> **What you will do**
Where the records below reach the line containing "issue w s = .next", start transcribing, and end with the line containing "intro w hnone s", exactly and with nothing else added.

> **Supplied entries**
▬▬▬

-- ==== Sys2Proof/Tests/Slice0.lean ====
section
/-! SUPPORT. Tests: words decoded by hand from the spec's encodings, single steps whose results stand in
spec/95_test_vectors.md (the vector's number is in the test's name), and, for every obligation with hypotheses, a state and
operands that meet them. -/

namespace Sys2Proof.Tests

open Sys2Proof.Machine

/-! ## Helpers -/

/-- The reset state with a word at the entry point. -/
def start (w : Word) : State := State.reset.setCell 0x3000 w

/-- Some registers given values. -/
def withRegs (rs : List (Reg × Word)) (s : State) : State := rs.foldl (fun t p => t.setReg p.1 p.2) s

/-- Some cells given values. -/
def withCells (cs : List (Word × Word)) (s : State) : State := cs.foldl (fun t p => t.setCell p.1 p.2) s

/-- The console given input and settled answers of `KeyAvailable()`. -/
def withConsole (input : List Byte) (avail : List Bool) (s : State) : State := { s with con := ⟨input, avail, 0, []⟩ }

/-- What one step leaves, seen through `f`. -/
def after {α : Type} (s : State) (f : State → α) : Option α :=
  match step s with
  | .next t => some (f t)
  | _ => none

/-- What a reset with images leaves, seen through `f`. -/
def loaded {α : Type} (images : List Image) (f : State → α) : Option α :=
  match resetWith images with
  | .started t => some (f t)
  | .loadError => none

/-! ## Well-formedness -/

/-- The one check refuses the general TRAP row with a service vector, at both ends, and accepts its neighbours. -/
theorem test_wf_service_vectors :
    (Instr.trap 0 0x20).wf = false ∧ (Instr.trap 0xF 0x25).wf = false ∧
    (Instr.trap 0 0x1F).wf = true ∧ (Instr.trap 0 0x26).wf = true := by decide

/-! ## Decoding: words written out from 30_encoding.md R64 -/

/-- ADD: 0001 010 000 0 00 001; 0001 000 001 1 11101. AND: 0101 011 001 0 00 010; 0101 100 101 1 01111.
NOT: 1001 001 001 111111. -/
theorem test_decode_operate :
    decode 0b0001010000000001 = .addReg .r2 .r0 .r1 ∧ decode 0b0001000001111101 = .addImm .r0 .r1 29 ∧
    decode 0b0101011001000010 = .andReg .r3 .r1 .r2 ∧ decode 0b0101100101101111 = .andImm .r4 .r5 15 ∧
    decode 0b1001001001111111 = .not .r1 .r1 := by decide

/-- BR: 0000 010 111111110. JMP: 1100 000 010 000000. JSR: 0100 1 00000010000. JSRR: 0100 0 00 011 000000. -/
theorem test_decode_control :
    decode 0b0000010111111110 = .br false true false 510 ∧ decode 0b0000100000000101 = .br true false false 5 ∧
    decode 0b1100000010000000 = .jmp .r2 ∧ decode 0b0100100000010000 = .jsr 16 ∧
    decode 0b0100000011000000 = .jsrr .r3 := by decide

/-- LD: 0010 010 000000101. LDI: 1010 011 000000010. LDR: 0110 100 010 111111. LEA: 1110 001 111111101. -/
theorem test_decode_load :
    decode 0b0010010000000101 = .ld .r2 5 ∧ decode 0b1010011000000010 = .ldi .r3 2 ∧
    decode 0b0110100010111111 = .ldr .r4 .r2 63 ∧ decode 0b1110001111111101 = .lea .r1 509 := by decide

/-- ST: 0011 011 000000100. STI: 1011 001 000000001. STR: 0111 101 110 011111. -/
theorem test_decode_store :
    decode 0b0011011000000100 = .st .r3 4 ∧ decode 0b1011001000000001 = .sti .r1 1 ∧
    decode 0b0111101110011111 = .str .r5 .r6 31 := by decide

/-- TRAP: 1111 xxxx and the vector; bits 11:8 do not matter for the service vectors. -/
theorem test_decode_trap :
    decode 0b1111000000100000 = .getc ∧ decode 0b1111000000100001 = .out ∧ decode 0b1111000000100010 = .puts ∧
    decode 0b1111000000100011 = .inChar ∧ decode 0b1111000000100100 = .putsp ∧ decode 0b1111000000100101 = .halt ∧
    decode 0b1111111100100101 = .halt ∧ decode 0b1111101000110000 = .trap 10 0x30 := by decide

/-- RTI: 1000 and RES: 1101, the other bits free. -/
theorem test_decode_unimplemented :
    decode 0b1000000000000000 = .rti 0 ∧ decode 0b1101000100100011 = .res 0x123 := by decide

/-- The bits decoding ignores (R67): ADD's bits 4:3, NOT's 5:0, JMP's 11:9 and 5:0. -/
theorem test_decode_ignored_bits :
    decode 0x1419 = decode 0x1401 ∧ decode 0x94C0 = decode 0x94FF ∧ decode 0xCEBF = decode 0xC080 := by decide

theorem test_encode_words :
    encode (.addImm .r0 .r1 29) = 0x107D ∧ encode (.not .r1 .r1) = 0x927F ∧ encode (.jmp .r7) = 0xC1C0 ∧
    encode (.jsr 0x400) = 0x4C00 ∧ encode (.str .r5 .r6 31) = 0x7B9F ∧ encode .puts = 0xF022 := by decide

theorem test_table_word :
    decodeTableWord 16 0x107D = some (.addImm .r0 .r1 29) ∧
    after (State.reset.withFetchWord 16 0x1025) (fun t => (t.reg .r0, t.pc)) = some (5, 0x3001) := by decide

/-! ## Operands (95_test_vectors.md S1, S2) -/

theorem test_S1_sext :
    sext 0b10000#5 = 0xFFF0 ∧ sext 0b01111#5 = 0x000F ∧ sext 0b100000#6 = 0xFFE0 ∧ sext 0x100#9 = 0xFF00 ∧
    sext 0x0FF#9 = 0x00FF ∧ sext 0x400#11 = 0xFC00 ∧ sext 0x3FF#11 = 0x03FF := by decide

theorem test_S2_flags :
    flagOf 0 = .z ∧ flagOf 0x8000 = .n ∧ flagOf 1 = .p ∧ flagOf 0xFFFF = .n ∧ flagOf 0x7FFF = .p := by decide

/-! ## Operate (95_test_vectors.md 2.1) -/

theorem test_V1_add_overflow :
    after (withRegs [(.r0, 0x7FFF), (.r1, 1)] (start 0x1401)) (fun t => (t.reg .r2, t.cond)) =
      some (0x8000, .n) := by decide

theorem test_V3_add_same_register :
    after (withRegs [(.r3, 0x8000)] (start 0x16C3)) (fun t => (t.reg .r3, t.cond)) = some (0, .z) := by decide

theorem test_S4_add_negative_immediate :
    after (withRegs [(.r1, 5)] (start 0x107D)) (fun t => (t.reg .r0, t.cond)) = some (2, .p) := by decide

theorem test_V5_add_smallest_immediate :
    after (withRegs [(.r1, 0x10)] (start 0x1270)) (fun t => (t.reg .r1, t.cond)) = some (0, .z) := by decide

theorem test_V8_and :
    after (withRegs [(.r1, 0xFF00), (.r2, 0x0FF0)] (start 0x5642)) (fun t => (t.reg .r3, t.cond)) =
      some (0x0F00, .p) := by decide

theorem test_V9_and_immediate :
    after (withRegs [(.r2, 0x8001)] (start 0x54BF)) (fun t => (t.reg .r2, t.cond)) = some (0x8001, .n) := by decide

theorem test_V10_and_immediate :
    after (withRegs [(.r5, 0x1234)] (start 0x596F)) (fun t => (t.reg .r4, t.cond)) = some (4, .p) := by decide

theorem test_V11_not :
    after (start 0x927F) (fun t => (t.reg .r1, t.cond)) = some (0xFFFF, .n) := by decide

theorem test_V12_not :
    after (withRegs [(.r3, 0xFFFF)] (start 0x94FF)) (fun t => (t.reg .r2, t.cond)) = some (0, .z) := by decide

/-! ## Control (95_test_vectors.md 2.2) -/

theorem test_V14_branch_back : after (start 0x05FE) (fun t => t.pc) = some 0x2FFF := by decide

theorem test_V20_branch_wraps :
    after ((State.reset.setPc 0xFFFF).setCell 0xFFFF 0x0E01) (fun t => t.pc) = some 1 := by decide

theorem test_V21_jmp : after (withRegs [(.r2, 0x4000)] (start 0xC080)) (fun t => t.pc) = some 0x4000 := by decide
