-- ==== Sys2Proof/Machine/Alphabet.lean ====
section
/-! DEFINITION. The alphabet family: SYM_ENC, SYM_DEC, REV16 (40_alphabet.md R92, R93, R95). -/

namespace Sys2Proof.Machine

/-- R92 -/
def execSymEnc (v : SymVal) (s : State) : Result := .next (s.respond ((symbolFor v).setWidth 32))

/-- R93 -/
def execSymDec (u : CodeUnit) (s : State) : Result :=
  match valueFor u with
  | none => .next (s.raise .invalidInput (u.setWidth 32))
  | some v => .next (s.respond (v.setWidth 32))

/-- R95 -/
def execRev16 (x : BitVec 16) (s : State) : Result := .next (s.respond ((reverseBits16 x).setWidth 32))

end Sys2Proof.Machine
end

▬▬▬

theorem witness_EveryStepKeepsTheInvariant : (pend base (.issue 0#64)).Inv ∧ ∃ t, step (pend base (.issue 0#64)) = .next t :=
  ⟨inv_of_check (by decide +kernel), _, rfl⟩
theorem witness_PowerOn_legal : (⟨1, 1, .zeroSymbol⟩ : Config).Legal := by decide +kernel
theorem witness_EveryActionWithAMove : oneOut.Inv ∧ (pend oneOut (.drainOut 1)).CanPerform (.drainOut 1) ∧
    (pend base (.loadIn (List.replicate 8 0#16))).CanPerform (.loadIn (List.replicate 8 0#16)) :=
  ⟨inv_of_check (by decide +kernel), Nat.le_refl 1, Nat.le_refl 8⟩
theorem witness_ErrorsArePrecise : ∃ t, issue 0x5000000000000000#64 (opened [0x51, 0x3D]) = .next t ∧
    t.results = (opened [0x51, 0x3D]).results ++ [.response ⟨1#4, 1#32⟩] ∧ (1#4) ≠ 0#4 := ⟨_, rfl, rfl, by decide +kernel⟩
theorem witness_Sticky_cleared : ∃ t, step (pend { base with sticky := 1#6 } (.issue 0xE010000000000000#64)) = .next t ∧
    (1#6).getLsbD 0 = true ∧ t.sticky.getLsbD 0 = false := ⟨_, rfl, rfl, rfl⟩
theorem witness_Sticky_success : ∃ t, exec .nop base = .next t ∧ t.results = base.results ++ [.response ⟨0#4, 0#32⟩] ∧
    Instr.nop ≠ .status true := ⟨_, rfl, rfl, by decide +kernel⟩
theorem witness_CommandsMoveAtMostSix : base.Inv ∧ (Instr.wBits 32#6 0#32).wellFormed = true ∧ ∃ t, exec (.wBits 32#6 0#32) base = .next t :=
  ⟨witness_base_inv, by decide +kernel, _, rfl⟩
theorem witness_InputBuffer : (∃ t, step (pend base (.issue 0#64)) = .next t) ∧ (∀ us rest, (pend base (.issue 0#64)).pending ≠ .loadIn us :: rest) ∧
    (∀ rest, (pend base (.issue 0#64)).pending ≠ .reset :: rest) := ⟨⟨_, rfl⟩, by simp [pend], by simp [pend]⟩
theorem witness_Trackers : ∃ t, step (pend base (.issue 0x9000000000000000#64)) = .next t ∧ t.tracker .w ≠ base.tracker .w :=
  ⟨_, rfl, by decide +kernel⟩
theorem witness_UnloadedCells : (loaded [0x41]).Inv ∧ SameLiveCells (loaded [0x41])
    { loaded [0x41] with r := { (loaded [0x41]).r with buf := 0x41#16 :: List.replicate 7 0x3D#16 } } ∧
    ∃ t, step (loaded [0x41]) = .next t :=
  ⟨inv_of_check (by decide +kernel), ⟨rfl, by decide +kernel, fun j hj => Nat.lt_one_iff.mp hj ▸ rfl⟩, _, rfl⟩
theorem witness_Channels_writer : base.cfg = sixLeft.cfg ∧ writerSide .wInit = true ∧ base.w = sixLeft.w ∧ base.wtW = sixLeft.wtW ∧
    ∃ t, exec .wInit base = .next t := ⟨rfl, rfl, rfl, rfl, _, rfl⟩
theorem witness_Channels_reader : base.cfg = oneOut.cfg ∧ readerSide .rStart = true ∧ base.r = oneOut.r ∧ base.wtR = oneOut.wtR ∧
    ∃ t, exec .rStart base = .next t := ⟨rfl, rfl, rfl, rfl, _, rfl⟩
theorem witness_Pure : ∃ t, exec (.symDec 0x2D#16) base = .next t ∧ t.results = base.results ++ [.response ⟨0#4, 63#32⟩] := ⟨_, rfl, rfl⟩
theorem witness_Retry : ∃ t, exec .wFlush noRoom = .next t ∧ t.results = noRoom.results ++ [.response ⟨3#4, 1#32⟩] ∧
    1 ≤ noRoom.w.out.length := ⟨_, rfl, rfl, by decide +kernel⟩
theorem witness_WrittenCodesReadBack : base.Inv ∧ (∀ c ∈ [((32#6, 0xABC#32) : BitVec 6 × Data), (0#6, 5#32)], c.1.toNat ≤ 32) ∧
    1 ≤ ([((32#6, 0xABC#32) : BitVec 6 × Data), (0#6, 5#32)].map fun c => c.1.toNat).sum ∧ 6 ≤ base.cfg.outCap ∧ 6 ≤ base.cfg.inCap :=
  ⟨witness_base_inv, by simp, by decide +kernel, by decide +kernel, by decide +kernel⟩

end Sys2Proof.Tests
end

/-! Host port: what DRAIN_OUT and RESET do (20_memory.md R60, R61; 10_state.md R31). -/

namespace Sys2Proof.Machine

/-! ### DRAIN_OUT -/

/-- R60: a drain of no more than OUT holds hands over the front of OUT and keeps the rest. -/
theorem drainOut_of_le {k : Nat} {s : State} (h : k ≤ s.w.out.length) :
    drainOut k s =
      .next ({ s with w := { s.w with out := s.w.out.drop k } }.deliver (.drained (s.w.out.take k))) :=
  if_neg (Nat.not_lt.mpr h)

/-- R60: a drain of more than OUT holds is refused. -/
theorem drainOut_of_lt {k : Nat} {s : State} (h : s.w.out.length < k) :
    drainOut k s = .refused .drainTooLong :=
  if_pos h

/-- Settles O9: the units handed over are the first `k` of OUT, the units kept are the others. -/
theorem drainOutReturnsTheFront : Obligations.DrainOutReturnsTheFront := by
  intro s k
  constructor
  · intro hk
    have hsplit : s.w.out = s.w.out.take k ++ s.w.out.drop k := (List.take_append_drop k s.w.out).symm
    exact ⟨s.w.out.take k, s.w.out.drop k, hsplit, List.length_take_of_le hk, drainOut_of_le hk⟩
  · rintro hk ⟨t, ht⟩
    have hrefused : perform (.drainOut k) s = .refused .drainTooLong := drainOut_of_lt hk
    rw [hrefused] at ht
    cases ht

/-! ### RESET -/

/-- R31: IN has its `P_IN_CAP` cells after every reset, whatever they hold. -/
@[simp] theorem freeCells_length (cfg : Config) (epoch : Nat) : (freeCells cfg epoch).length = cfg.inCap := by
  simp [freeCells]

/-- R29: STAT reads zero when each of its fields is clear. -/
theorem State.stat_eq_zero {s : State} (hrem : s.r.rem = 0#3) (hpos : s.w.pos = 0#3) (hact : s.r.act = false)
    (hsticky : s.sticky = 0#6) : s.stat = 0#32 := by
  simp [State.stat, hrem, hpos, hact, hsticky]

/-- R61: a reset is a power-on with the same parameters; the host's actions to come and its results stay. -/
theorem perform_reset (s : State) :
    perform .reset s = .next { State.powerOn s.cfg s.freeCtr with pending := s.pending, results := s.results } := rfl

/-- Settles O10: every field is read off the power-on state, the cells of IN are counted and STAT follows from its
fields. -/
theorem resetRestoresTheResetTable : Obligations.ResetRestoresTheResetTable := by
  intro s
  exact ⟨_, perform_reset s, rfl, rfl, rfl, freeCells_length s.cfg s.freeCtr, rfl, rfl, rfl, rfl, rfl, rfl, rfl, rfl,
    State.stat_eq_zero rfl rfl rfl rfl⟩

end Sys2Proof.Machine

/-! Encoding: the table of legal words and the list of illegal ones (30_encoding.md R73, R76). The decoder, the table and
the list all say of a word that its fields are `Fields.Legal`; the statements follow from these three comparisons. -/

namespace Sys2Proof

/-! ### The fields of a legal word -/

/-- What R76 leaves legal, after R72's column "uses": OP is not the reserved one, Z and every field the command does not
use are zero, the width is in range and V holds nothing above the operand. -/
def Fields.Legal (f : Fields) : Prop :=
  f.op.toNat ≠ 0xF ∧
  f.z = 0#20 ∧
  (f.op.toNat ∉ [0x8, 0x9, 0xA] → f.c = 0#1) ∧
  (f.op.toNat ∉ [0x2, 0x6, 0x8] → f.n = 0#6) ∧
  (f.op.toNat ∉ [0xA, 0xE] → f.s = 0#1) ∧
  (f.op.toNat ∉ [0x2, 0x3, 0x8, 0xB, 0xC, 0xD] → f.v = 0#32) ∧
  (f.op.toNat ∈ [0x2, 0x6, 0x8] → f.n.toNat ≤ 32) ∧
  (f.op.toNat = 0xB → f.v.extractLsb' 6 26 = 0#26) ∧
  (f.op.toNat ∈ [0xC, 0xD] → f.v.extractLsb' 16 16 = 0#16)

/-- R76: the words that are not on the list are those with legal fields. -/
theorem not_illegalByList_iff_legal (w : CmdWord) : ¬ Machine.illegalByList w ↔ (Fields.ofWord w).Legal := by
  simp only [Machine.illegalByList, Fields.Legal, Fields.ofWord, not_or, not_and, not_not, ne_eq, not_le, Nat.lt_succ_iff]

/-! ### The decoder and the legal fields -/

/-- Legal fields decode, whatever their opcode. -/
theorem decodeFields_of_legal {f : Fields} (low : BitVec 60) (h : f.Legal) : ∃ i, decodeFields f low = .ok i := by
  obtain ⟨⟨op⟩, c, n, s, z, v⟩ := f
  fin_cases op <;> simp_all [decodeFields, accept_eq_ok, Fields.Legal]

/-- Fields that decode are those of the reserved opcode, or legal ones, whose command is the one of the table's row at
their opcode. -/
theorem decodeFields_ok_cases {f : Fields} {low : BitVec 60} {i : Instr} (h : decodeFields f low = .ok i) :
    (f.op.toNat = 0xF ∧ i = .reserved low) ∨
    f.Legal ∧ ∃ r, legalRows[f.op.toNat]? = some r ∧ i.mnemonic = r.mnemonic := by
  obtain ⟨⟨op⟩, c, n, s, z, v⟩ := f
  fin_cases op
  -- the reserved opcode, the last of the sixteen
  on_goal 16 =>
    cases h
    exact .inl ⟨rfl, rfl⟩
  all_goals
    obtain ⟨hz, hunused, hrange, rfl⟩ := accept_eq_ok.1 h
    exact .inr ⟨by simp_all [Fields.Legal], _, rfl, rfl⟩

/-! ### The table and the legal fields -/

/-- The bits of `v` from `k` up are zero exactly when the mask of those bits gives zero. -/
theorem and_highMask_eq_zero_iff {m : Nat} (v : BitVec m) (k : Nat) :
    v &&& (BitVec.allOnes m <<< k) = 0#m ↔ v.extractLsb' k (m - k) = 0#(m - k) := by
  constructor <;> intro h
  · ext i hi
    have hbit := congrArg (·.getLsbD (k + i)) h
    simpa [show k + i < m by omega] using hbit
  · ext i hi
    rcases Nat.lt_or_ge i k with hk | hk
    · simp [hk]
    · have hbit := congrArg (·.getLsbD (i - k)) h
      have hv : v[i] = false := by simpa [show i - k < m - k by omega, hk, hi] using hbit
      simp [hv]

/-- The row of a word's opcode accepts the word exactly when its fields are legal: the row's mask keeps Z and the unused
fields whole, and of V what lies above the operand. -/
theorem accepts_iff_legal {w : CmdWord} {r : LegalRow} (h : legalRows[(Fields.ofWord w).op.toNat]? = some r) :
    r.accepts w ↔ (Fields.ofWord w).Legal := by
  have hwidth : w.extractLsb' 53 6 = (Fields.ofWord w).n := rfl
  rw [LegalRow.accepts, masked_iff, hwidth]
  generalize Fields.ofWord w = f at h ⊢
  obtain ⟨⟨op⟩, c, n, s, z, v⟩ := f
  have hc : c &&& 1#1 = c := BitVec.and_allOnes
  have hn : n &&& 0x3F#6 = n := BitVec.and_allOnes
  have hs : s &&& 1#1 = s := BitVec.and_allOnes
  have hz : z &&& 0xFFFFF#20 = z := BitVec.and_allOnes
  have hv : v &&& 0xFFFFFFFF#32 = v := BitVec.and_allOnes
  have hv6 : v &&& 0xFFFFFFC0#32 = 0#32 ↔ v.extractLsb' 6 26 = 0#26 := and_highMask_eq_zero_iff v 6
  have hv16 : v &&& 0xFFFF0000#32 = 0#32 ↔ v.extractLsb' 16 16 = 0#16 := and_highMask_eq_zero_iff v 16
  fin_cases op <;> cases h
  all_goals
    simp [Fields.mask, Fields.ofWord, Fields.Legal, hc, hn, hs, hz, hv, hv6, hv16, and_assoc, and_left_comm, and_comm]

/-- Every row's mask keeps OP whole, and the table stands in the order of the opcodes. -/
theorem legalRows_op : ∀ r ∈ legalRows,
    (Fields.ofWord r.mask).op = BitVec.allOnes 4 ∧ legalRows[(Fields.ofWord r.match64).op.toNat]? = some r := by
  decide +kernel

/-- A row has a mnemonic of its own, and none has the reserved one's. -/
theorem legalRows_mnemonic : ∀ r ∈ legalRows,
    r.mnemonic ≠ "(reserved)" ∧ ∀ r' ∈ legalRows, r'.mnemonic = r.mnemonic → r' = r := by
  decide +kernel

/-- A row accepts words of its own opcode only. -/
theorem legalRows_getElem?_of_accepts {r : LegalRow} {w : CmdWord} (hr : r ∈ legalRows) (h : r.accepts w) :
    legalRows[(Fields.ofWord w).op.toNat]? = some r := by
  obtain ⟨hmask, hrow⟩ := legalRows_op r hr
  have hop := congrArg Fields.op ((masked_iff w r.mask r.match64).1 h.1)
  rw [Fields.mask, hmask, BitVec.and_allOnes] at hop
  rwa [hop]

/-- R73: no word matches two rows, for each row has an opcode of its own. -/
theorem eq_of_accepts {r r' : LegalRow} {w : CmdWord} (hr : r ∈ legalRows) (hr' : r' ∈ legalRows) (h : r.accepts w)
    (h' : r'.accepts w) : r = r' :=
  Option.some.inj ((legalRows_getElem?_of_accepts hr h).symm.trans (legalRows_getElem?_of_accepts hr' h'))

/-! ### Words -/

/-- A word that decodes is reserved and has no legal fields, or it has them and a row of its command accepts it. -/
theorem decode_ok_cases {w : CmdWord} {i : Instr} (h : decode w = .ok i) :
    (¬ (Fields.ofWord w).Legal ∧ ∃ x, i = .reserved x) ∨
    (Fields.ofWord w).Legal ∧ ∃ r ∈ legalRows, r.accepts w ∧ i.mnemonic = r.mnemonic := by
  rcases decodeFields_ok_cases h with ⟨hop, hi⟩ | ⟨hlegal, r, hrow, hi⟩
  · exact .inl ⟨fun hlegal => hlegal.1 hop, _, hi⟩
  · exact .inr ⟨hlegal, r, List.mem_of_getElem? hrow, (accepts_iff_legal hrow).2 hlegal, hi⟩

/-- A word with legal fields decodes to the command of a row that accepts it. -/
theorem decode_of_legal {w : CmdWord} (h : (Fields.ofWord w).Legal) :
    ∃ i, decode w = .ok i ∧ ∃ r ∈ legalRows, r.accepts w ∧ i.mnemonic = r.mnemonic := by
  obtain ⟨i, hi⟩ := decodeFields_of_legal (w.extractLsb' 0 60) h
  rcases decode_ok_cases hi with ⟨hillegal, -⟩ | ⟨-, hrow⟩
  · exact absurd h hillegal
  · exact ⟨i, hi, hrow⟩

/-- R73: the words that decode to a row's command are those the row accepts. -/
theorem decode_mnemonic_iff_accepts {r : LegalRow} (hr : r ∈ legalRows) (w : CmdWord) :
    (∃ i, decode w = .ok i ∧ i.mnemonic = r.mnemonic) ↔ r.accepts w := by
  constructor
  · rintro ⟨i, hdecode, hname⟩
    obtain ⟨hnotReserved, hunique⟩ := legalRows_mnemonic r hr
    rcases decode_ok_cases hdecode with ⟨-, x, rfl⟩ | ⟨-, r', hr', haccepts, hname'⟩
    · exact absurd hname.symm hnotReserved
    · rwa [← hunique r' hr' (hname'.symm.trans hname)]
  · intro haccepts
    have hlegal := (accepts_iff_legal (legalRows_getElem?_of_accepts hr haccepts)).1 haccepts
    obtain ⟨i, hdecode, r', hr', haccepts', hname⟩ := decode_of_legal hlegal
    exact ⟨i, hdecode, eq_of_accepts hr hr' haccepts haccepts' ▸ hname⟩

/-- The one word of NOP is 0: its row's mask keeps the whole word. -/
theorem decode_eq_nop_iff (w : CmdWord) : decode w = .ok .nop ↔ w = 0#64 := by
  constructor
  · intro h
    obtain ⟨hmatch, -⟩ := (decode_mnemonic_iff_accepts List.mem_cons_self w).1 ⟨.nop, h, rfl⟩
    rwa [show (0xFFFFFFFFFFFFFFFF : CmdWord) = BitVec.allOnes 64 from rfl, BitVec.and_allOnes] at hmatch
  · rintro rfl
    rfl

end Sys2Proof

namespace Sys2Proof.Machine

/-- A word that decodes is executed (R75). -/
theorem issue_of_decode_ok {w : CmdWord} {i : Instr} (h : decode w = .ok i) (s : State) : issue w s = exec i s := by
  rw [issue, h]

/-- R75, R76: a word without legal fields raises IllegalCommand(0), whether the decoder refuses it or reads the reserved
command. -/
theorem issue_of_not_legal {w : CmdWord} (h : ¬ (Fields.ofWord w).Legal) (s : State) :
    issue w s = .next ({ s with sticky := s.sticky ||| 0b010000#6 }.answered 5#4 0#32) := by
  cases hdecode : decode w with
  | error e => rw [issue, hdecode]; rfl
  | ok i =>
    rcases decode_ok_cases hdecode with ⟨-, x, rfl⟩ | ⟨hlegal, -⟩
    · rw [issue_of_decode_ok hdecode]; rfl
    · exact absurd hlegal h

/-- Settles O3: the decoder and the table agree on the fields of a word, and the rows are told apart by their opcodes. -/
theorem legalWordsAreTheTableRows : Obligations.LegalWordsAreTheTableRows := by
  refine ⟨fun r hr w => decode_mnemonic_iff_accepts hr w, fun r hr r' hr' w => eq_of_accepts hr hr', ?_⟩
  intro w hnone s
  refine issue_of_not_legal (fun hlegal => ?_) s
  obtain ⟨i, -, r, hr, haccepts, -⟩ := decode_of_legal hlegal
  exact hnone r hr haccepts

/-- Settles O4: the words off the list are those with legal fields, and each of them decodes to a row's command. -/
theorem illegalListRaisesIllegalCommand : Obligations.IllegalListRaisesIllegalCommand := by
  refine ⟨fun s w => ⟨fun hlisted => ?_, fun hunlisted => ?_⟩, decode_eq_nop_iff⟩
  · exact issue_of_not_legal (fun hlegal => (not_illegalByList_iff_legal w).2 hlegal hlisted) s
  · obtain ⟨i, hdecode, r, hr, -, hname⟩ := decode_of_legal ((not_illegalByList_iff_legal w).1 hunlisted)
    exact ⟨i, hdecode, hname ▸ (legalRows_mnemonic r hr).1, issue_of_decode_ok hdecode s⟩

▬▬▬

> **Exercise response**
    issue w s = .next ({ s with sticky := s.sticky ||| 0b010000#6 }.answered 5#4 0#32) := by
  cases hdecode : decode w with
  | error e => rw [issue, hdecode]; rfl
  | ok i =>
    rcases decode_ok_cases hdecode with ⟨-, x, rfl⟩ | ⟨hlegal, -⟩
    · rw [issue_of_decode_ok hdecode]; rfl
    · exact absurd hlegal h

/-- Settles O3: the decoder and the table agree on the fields of a word, and the rows are told apart by their opcodes. -/
theorem legalWordsAreTheTableRows : Obligations.LegalWordsAreTheTableRows := by
  refine ⟨fun r hr w => decode_mnemonic_iff_accepts hr w, fun r hr r' hr' w => eq_of_accepts hr hr', ?_⟩
  intro w hnone s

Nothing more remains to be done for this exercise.